» **DATA LISTING**
□ □ □

-- ==== Sys2Proof/Machine/Transform.lean ====
section
/-! DEFINITION. The block transform commands FDCT (R295) and IDCT (R296). -/

namespace Sys2Proof.Machine

/-- R295: the tile unit with `blockfn = fdct_N`. -/
def fdctWork (s : State) (t : Nat) : UnitWork :=
  tileWork .sample .coefficient (fun s b => fdctBlock s.blockSize b) s t

/-- FDCT (R295). -/
def execFdct (s : State) : Host.Outcome State Fault Refusal := commandStep .fdct fdctWork noAction s

/-- R296: the tile unit with `blockfn = idct_N`. -/
def idctWork (s : State) (t : Nat) : UnitWork :=
  tileWork .coefficient .sample (fun s b => idctBlock s.blockSize b) s t

/-- IDCT (R296). -/
def execIdct (s : State) : Host.Outcome State Fault Refusal := commandStep .idct idctWork noAction s

end Sys2Proof.Machine
end

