-- ==== Sys2Proof/Machine/Verify.lean ====
section
/-! DEFINITION. VERIFY, the fidelity comparator (R380 to R388). -/

namespace Sys2Proof.Machine

/-- R383: the absolute differences of frame row `i`. -/
def rowDiffs (s : State) (i : Nat) : List Nat :=
  (List.range s.cols).map fun j =>
    (s.readElem .src .sample i j - s.readElem .src2 .sample i j).natAbs

/-- R383, unit `i` of VERIFY: count the differences over the tolerance, keep the largest. It writes no
memory. DESIGN CHOICE (log entry 10): R125 opens only DST elements and says nothing of the report of a VERIFY one of
whose frames the host writes while BUSY; the report is then that of the values the reads got, each the stored or an
older one (R124). -/
def verifyWork (s : State) (t : Nat) : UnitWork :=
  { writes := []
    accExceed := s.accExceed + ((rowDiffs s t).filter (exceedsTol s.tol)).length
    accMax := (rowDiffs s t).foldl max s.accMax }

/-- R386, the completion action of VERIFY: the four report registers together. -/
def verifyFinish (s : State) : State :=
  { s with
    rptExceed := BitVec.ofNat 32 s.accExceed
    rptTotal := BitVec.ofNat 32 (s.rows * s.cols)
    rptMaxerr := BitVec.ofNat 32 s.accMax
    rptPassed := passedFlag s.accExceed }

/-- VERIFY (R380). -/
def execVerify (s : State) : Host.Outcome State Fault Refusal :=
  commandStep .verify verifyWork verifyFinish s

end Sys2Proof.Machine
end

□ □ □

» **TASK**
From the entries, report every line in which the string "Refusal" occurs.

» **RESPONSE AREA**
def execFdct (s : State) : Host.Outcome State Fault Refusal := commandStep .fdct fdctWork noAction s
def execIdct (s : State) : Host.Outcome State Fault Refusal := commandStep .idct idctWork noAction s
def execVerify (s : State) : Host.Outcome State Fault Refusal :=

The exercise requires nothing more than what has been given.